We drove in silence though the questions in my head were loud. Why had he chosen to get drunk at a bar by himself tonight rather than come over and have dinner with my family? I knew he didn’t celebrate Christmas, but it was more about eating and hanging out with us than celebrating the holiday.

“See this?” Aleksandr broke the silence. When I glanced over, he was pointing to the scar on his cheekbone, inches below his left eye.

“Yes.”

“You know how I got this?”

“High stick?” I asked.

“No. This one was a high stick.” He pointed to a scabbed-over gash above his right eyebrow, before trailing his finger back to the original scar he’d pointed to. “This was a bottle of vodka. Two years ago today.”

“How did it happen?” My grip tightened on the steering wheel.
Bar fight
was the first thought that came to my mind.

“I threw the bottle at a mirror. One of the two came back.” Aleksandr diverted his eyes out the window. “Two years ago today I was getting dressed for a game. Then my coach walks in with my aunt. I knew something was wrong immediately since my aunt hadn’t been to a game in years.” He paused to swallow. “She told me my parents died in a car accident on the way to my game. She said it just like that. Didn’t prepare me, didn’t ease me into it. I ran out of the locker room in full gear and drove to the hospital, but they wouldn’t even let me see the bodies. So I went back to my apartment and got drunk. I got angry. I threw the vodka bottle. All I could do was sit on my bed and cry and scream and throw bottles. My parents were killed trying to get to
my
game. They would be alive if it weren’t for me.”

“It wasn’t your fault,” I said, and reached out my hand to place it on top of his. Why was it so easy to tell other people something, but not believe it yourself?

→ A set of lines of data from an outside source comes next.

-- ==== Sys2Proof/Safety.lean ====
section
/-!
DEFINITION. The terms in which claims about the core are stated: what a run ends in, the invariant of
reachable states, what an instruction leaves unchanged, and the tables of spec/10_state.md R22, R23 and
R25.
-/

namespace Sys2Proof.Machine

/-! ### Runs and their ends -/

/-- `n` steps, ending early at a stop. -/
def runSteps : Nat → State → Host.Outcome State Fault Refusal
  | 0, s => .next s
  | n + 1, s =>
    match step s with
    | .next t => runSteps n t
    | .fault r => .fault r
    | .refused r => .refused r

/-- The end (b) of spec/40_cycle.md R101: in phase RUN the word at `pc mod 4096` is a jump to itself. -/
abbrev State.parked (s : State) : Prop :=
  s.phase = .run ∧ s.fetch s.pc.toNat = BitVec.ofNat 16 (0x1000 + s.pc.toNat % 4096)

/-- The request that the next step takes is a cycle request in phase RUN. -/
abbrev State.aboutToRun (s : State) (keys : BitVec 16) (rnd : Byte) (rest : List Request) : Prop :=
  s.phase = .run ∧ s.requests = .cycle keys rnd :: rest

/-! ### The invariant -/

/-- What holds of every state that a run from reset reaches. -/
structure State.Inv (s : State) : Prop where
  /-- the parameters are those of a machine (spec/00_scope.md R8) -/
  params : s.params.wf
  /-- memory is in canonical form -/
  memory : Memory.wf s.params s.mem
  /-- the stack holds at most `STACK_DEPTH` entries (spec/10_state.md R31) -/
  stackBound : s.stack.length ≤ s.params.stackDepth
  /-- the fault record is there exactly in phase HALTED (R42, R43) -/
  faultIffHalted : s.fault.isSome = true ↔ s.phase = .halted
  /-- under `FONT_WRITE = fault` the glyphs are as reset installed them (spec/20_memory.md R58) -/
  fontIntact : s.params.fontWrite = .fault → ∀ a, Config.inFont a = true →
    s.readByte a = resetByte s.params a
  /-- in phase LOAD only the program region of memory can differ from the reset state (R72, R167) -/
  loadMemory : s.phase = .load → ∀ a, a < Config.progBase → s.readByte a = resetByte s.params a
  /-- in phase LOAD every other element is as reset left it (R44, R163) -/
  loadState : s.phase = .load → s.pc = 0 ∧ s.idx = 0 ∧ s.stack = [] ∧ s.dt = 0 ∧ s.st = 0 ∧
    s.disp = Display.blank ∧ s.v = s.params.vReset

/-! ### Frames -/

/-- Every byte of memory reads as before. -/
abbrev SameMemory (s t : State) : Prop := ∀ a, t.readByte a = s.readByte a

/-- From `s` to `t` at most the variable registers `ks` change. -/
structure ChangesOnlyRegs (s t : State) (ks : List Reg) : Prop where
  rest : t = { s with v := t.v }
  regs : ∀ k, k ∉ ks → t.getV k = s.getV k
  memory : SameMemory s t

/-- From `s` to `t` at most `pc` changes. -/
structure ChangesOnlyPc (s t : State) : Prop where
  rest : t = { s with pc := t.pc }
  regs : ∀ k, t.getV k = s.getV k
  memory : SameMemory s t

/-- From `s` to `t` at most `I` changes. -/
structure ChangesOnlyIndex (s t : State) : Prop where
  rest : t = { s with idx := t.idx }
  regs : ∀ k, t.getV k = s.getV k
  memory : SameMemory s t

/-- From `s` to `t` at most the memory bytes at `a`, …, `a + n - 1` (modulo 4096) change. -/
structure ChangesOnlyBytes (s t : State) (a n : Nat) : Prop where
  rest : t = { s with mem := t.mem }
  regs : ∀ k, t.getV k = s.getV k
  memory : ∀ c, (∀ k < n, c % 4096 ≠ (a + k) % 4096) → t.readByte c = s.readByte c

/-- Inside a cycle, `t` is `s` after the fault `code` (spec/60_exceptions.md R143): `pc` is back at the
fetch address, the record is written, the core is halted, and nothing else differs. -/
structure Halts (code : FaultCode) (s t : State) : Prop where
  pc : t.pc = s.cycle.addr
  record : t.fault = some ⟨code, s.cycle.word, s.cycle.addr⟩
  phase : t.phase = .halted
  rest : t = { s with pc := t.pc, fault := t.fault, phase := t.phase }
  regs : ∀ k, t.getV k = s.getV k
  memory : SameMemory s t

/-- The word of `i` lies in a row of spec/30_encoding.md R80 and is decoded as `i`. -/
structure EncodedAs (i : Instr) (bits mask : Word) : Prop where
  row : encode i &&& mask = bits
  decodes : decode (encode i) = .ok i

/-! ### Words of the instruction rules -/

/-- The `n` bytes at `a` (modulo 4096) meet the font region (R58, R60). -/
abbrev meetsFont (a n : Nat) : Prop := ∃ k < n, 0x050 ≤ (a + k) % 4096 ∧ (a + k) % 4096 ≤ 0x09F

/-- A program store of `n` bytes at `a` faults in `s` (R58, R60). -/
abbrev State.storeFaults (s : State) (a n : Nat) : Prop :=
  s.params.fontWrite = .fault ∧ meetsFont a n

/-- The sprite of `DRW Vx, Vy, n` has a 1 bit at column `px`, row `py` (spec/41_display.md R103, R105):
its top left bit is at (V[x] mod 64, V[y] mod 32), its rows lie at `I`, most significant bit first. -/
def State.spriteBit (s : State) (x y : Reg) (n : Nat) (px py : Nat) : Bool :=
  let ox := (s.getV x).toNat % 64
  let oy := (s.getV y).toNat % 32
  decide (ox ≤ px ∧ px < ox + 8 ∧ oy ≤ py ∧ py < oy + n) &&
    (s.readByte (s.idx.toNat + (py - oy))).getLsbD (7 - (px - ox))

/-- The sprite has a 1 bit inside the screen on a pixel whose value is `lit`. -/
abbrev State.spriteTouches (s : State) (x y : Reg) (n : Nat) (lit : Bool) : Prop :=
  ∃ px py, px < 64 ∧ py < 32 ∧ s.spriteBit x y n px py = true ∧ s.disp.pixel px py = lit

/-- No key is held in the snapshot. -/
abbrev State.noKeyHeld (s : State) : Prop := ∀ k < 16, s.cycle.keys.getLsbD k = false

end Sys2Proof.Machine

namespace Sys2Proof

open Machine

/-! ### Tables of spec/10_state.md -/

/-- The variable registers an instruction reads (R23). -/
def Instr.regsRead : Instr → List Reg
  | .cls => []
  | .ret => []
  | .jp _ => []
  | .call _ => []
  | .seByte x _ => [x]
  | .sneByte x _ => [x]
  | .seReg x y => [x, y]
  | .sneReg x y => [x, y]
  | .ldByte _ _ => []
  | .addByte x _ => [x]
  | .ldReg _ y => [y]
  | .orReg x y => [x, y]
  | .andReg x y => [x, y]
  | .xorReg x y => [x, y]
  | .addReg x y => [x, y]
  | .subReg x y => [x, y]
  | .shr x _ => [x]
  | .subnReg x y => [x, y]
  | .shl x _ => [x]
  | .ldI _ => []
  | .jpV0 _ => [0]
  | .rnd _ _ => []
  | .drw x y _ => [x, y]
  | .skp x => [x]
  | .sknp x => [x]
  | .ldVxDt _ => []
  | .ldDtVx x => [x]
  | .ldStVx x => [x]
  | .addI x => [x]
  | .ldVxK _ => []
  | .ldF x => [x]
  | .ldB x => [x]
  | .storeRegs x => (List.finRange 16).filter fun k => k ≤ x
  | .loadRegs _ => []

/-- The variable registers an instruction writes (R23); FX0A writes V[X] only when a key is held. -/
def Instr.regsWritten (keyHeld : Bool) : Instr → List Reg
  | .cls => []
  | .ret => []
  | .jp _ => []
  | .call _ => []
  | .seByte _ _ => []
  | .sneByte _ _ => []
  | .seReg _ _ => []
  | .sneReg _ _ => []
  | .ldByte x _ => [x]
  | .addByte x _ => [x]
  | .ldReg x _ => [x]
  | .orReg x _ => [x]
  | .andReg x _ => [x]
  | .xorReg x _ => [x]
  | .addReg x _ => [x, 15]
  | .subReg x _ => [x, 15]
  | .shr x _ => [x, 15]
  | .subnReg x _ => [x, 15]
  | .shl x _ => [x, 15]
  | .ldI _ => []
  | .jpV0 _ => []
  | .rnd x _ => [x]
  | .drw _ _ _ => [15]
  | .skp _ => []
  | .sknp _ => []
  | .ldVxDt x => [x]
  | .ldDtVx _ => []
  | .ldStVx _ => []
  | .addI _ => []
  | .ldVxK x => if keyHeld then [x] else []
  | .ldF _ => []
  | .ldB _ => []
  | .storeRegs _ => []
  | .loadRegs x => (List.finRange 16).filter fun k => k ≤ x

/-- The instructions that write VF as a side effect (R22): 8XY4 to 8XY7, 8XYE, DXYN. -/
def Instr.setsFlag : Instr → Bool
  | .addReg _ _ => true
  | .subReg _ _ => true
  | .shr _ _ => true
  | .subnReg _ _ => true
  | .shl _ _ => true
  | .drw _ _ _ => true
  | .cls | .ret | .jp _ | .call _ | .seByte _ _ | .sneByte _ _ | .seReg _ _ | .sneReg _ _ => false
  | .ldByte _ _ | .addByte _ _ | .ldReg _ _ | .orReg _ _ | .andReg _ _ | .xorReg _ _ => false
  | .ldI _ | .jpV0 _ | .rnd _ _ | .skp _ | .sknp _ | .ldVxDt _ | .ldDtVx _ | .ldStVx _ => false
  | .addI _ | .ldVxK _ | .ldF _ | .ldB _ | .storeRegs _ | .loadRegs _ => false

/-- VF is a named destination (R22): X = F of a register write, or the last register of FX65. -/
def Instr.namesVf : Instr → Bool
  | .ldByte x _ => x == 15
  | .addByte x _ => x == 15
  | .ldReg x _ => x == 15
  | .orReg x _ => x == 15
  | .andReg x _ => x == 15
  | .xorReg x _ => x == 15
  | .rnd x _ => x == 15
  | .ldVxDt x => x == 15
  | .ldVxK x => x == 15
  | .loadRegs x => x == 15
  | .cls | .ret | .jp _ | .call _ | .seByte _ _ | .sneByte _ _ | .seReg _ _ | .sneReg _ _ => false
  | .addReg _ _ | .subReg _ _ | .shr _ _ | .subnReg _ _ | .shl _ _ | .drw _ _ _ => false
  | .ldI _ | .jpV0 _ | .skp _ | .sknp _ | .ldDtVx _ | .ldStVx _ => false
  | .addI _ | .ldF _ | .ldB _ | .storeRegs _ => false

/-- A skip instruction's condition (R25; spec/42_flow.md R111 to R114, spec/45_keys_timers.md R136,
R137); false for every other instruction. A key number above 0x0F names no held key. -/
def Instr.skips (i : Instr) (s : State) : Bool :=
  match i with
  | .seByte x nn => s.getV x == nn
  | .sneByte x nn => s.getV x != nn
  | .seReg x y => s.getV x == s.getV y
  | .sneReg x y => s.getV x != s.getV y
  | .skp x => decide ((s.getV x).toNat ≤ 15) && s.cycle.keys.getLsbD (s.getV x).toNat
  | .sknp x => !(decide ((s.getV x).toNat ≤ 15) && s.cycle.keys.getLsbD (s.getV x).toNat)
  | .cls | .ret | .jp _ | .call _ | .ldByte _ _ | .addByte _ _ | .ldReg _ _ | .orReg _ _ => false
  | .andReg _ _ | .xorReg _ _ | .addReg _ _ | .subReg _ _ | .shr _ _ | .subnReg _ _ | .shl _ _ => false
  | .ldI _ | .jpV0 _ | .rnd _ _ | .drw _ _ _ | .ldVxDt _ | .ldDtVx _ | .ldStVx _ => false
  | .addI _ | .ldVxK _ | .ldF _ | .ldB _ | .storeRegs _ | .loadRegs _ => false

/-- The instructions that can leave `pc` elsewhere than at the next instruction without a fault (R25): the
jumps, the call and the return, the skips, and FX0A. -/
def Instr.redirectsPc : Instr → Bool
  | .jp _ | .call _ | .jpV0 _ | .ret => true
  | .seByte _ _ | .sneByte _ _ | .seReg _ _ | .sneReg _ _ | .skp _ | .sknp _ | .ldVxK _ => true
  | .cls | .ldByte _ _ | .addByte _ _ | .ldReg _ _ | .orReg _ _ | .andReg _ _ | .xorReg _ _ => false
  | .addReg _ _ | .subReg _ _ | .shr _ _ | .subnReg _ _ | .shl _ _ | .ldI _ | .rnd _ _ => false
  | .drw _ _ _ | .ldVxDt _ | .ldDtVx _ | .ldStVx _ | .addI _ | .ldF _ | .ldB _ => false
  | .storeRegs _ | .loadRegs _ => false

/-- The value of `pc` after an instruction fetched from `p` that does not fault (R25), as a number
before the reduction modulo 2^16. -/
def Instr.pcAfter (i : Instr) (p : Nat) (s : State) : Nat :=
  if i.skips s then p + 4 else
  match i with
  | .jp nnn => nnn.toNat
  | .call nnn => nnn.toNat
  | .jpV0 nnn => nnn.toNat + (s.getV 0).toNat
  | .ret => (s.stack.getLastD 0).toNat
  | .ldVxK _ => if s.cycle.keys = 0 then p else p + 2
  | .cls | .seByte _ _ | .sneByte _ _ | .seReg _ _ | .sneReg _ _ | .ldByte _ _ | .addByte _ _ => p + 2
  | .ldReg _ _ | .orReg _ _ | .andReg _ _ | .xorReg _ _ | .addReg _ _ | .subReg _ _ | .shr _ _ => p + 2
  | .subnReg _ _ | .shl _ _ | .ldI _ | .rnd _ _ | .drw _ _ _ | .skp _ | .sknp _ | .ldVxDt _ => p + 2
  | .ldDtVx _ | .ldStVx _ | .addI _ | .ldF _ | .ldB _ | .storeRegs _ | .loadRegs _ => p + 2

/-- The one kind of fault an instruction can raise (spec/60_exceptions.md R149). -/
def Instr.faultKind : Instr → Option FaultCode
  | .ret => some .stackUnderflow
  | .call _ => some .stackOverflow
  | .ldB _ => some .fontWrite
  | .storeRegs _ => some .fontWrite
  | .skp _ => some .keyRange
  | .sknp _ => some .keyRange
  | .cls | .jp _ | .seByte _ _ | .sneByte _ _ | .seReg _ _ | .sneReg _ _ | .ldByte _ _ => none
  | .addByte _ _ | .ldReg _ _ | .orReg _ _ | .andReg _ _ | .xorReg _ _ | .addReg _ _ => none
  | .subReg _ _ | .shr _ _ | .subnReg _ _ | .shl _ _ | .ldI _ | .jpV0 _ | .rnd _ _ => none
  | .drw _ _ _ | .ldVxDt _ | .ldDtVx _ | .ldStVx _ | .addI _ | .ldVxK _ | .ldF _ | .loadRegs _ => none

end Sys2Proof
end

“No, but I was the reason they were looking for a faster way to the arena. My hockey games. My hockey practices. Their lives revolved around my hockey career. And it killed them. I swore I would never play hockey again, and didn’t for a week.” He looked at our hands, twisting his so his palm was cupped toward mine. “Then I remembered that hockey was the only thing I had left.”

“I’m so sorry, Sasha. I didn’t mean to—”

“Stop apologizing, Audushka.” He lifted his eyes to mine, intensity poking through the haze. “I brought it up. I wanted you to know. For you, I’m an open book.”

I squeezed his fingers before resting our joined hands on top of his thigh. Our situations were mirror images of each other. He’d retreated into hockey to numb the pain of his parents’ death, just as I’d retreated into soccer to numb the pain of my mom’s.

“Will you stay with me tonight, Audushka?” Aleksandr asked, still staring at our joined hands.

We both knew the answer, and I didn’t hesitate. “Yes.”